#### WHAT YOU HAVE TO DO:
Set down word for word the lines that begin the entries and run through the line containing "mapGet d rest k". Give nothing further.

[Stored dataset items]

-- ==== Sys2Proof/Machine/Ops.lean ====
section
/-! DEFINITION. The named operations every meaning is built from: sparse maps and memory, the aperture, registers and
pending writes, physical control memory and Blend, translation, instruction words, the frontier, taking a trap and
returning from one, and ending lanes. -/

namespace Sys2Proof.Machine

/-! ## Sparse maps and memory -/

/-- Read a key. -/
def mapGet {α : Type} (d : α) : SMap α → Nat → α
  | [], _ => d
  | (j, v) :: rest, k => if j = k then v else mapGet d rest k

/-- Write a key, keeping the keys rising and no entry equal to the default. -/
def mapSet {α : Type} [DecidableEq α] (d : α) : SMap α → Nat → α → SMap α
  | [], k, v => if v = d then [] else [(k, v)]
  | (j, w) :: rest, k, v =>
    if k < j then (if v = d then (j, w) :: rest else (k, v) :: (j, w) :: rest)
    else if k = j then (if v = d then rest else (k, v) :: rest)
    else (j, w) :: mapSet d rest k v

/-- The canonical form, above a bound. -/
def mapOk {α : Type} [DecidableEq α] (d : α) : Nat → SMap α → Bool
  | _, [] => true
  | lo, (j, v) :: rest => decide (lo ≤ j) && decide (v ≠ d) && mapOk d (j + 1) rest

/-- What an unlisted byte of memory reads as (log entry 4). -/
def memDefault : Byte := 0
/-- The canonical form of a memory. -/
abbrev Memory.wf (m : Mem) : Bool := mapOk memDefault 0 m
/-- Read one byte. -/
def memByte (m : Mem) (a : Nat) : Byte := mapGet memDefault m a
/-- Write one byte. -/
def memSetByte (m : Mem) (a : Nat) (b : Byte) : Mem := mapSet memDefault m a b
/-- Write consecutive bytes. -/
def memSetBytes (m : Mem) (a : Nat) : List Byte → Mem
  | [] => m
  | b :: bs => memSetBytes (memSetByte m a b) (a + 1) bs
/-- The number that little-endian bytes hold (R4). -/
def leNat : List Byte → Nat
  | [] => 0
  | b :: bs => b.toNat + 256 * leNat bs
/-- n little-endian bytes of a number (R4). -/
def leBytes : Nat → Nat → List Byte
  | 0, _ => []
  | n + 1, v => BitVec.ofNat 8 v :: leBytes n (v / 256)
/-- Insert into a list of distinct rising numbers. -/
def insNat (x : Nat) : List Nat → List Nat
  | [] => [x]
  | y :: ys => if x < y then x :: y :: ys else if x = y then y :: ys else y :: insNat x ys
/-- Take a number out. -/
def delNat (x : Nat) (xs : List Nat) : List Nat := xs.filter (· != x)
/-- All of a list into another. -/
def insAll (xs ys : List Nat) : List Nat := xs.foldr insNat ys
/-- The numbers below n that satisfy p, in ascending order. -/
def natsWhere (n : Nat) (p : Nat → Bool) : List Nat := (List.range n).filter p
/-- Replace the first element that satisfies p. -/
def replFirst {α : Type} (p : α → Bool) (y : α) : List α → List α
  | [] => []
  | x :: xs => if p x then y :: xs else x :: replFirst p y xs
/-- Insert in the order of a key. -/
def insBy {α : Type} (lt : α → α → Bool) (x : α) : List α → List α
  | [] => [x]
  | y :: ys => if lt y x then y :: insBy lt x ys else x :: y :: ys
/-- Sort by an order, stably. -/
def sortBy {α : Type} (lt : α → α → Bool) (xs : List α) : List α := xs.foldr (insBy lt) []
/-- Lexicographic order of keys (R52). -/
def lexLt : List Nat → List Nat → Bool
  | [], [] => false
  | [], _ :: _ => true
  | _ :: _, [] => false
  | x :: xs, y :: ys => if x < y then true else if y < x then false else lexLt xs ys

/-! ## Masks -/

/-- Bit i of a mask (R100). -/
def bitAt (m : Mask) (i : Nat) : Bool := m.getLsbD i
/-- The mask with bit i alone. -/
def bit1 (i : Nat) : Mask := BitVec.ofNat 64 (2 ^ i)
/-- The mask of the lanes below n. -/
def lowMask (n : Nat) : Mask := BitVec.ofNat 64 (2 ^ n - 1)
/-- The positions of a mask, ascending. -/
def lanesOf (m : Mask) : List Nat := natsWhere 64 (bitAt m)
/-- The mask of positions that satisfy p. -/
def maskWhere (p : Nat → Bool) : Mask := (natsWhere 64 p).foldl (fun a i => a ||| bit1 i) 0
/-- The lowest position, 0 when there is none. -/
def lowest (m : Mask) : Nat := (lanesOf m).headD 0
/-- a without b. -/
def minus (a b : Mask) : Mask := a &&& ~~~b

#### SOLUTION FOR THIS EXERCISE:
-- ==== Sys2Proof/Machine/Ops.lean ====
section
/-! DEFINITION. The named operations every meaning is built from: sparse maps and memory, the aperture, registers and
pending writes, physical control memory and Blend, translation, instruction words, the frontier, taking a trap and
returning from one, and ending lanes. -/

namespace Sys2Proof.Machine

/-! ## Sparse maps and memory -/

/-- Read a key. -/
def mapGet {α : Type} (d : α) : SMap α → Nat → α
  | [], _ => d
  | (j, v) :: rest, k => if j = k then v else mapGet d rest k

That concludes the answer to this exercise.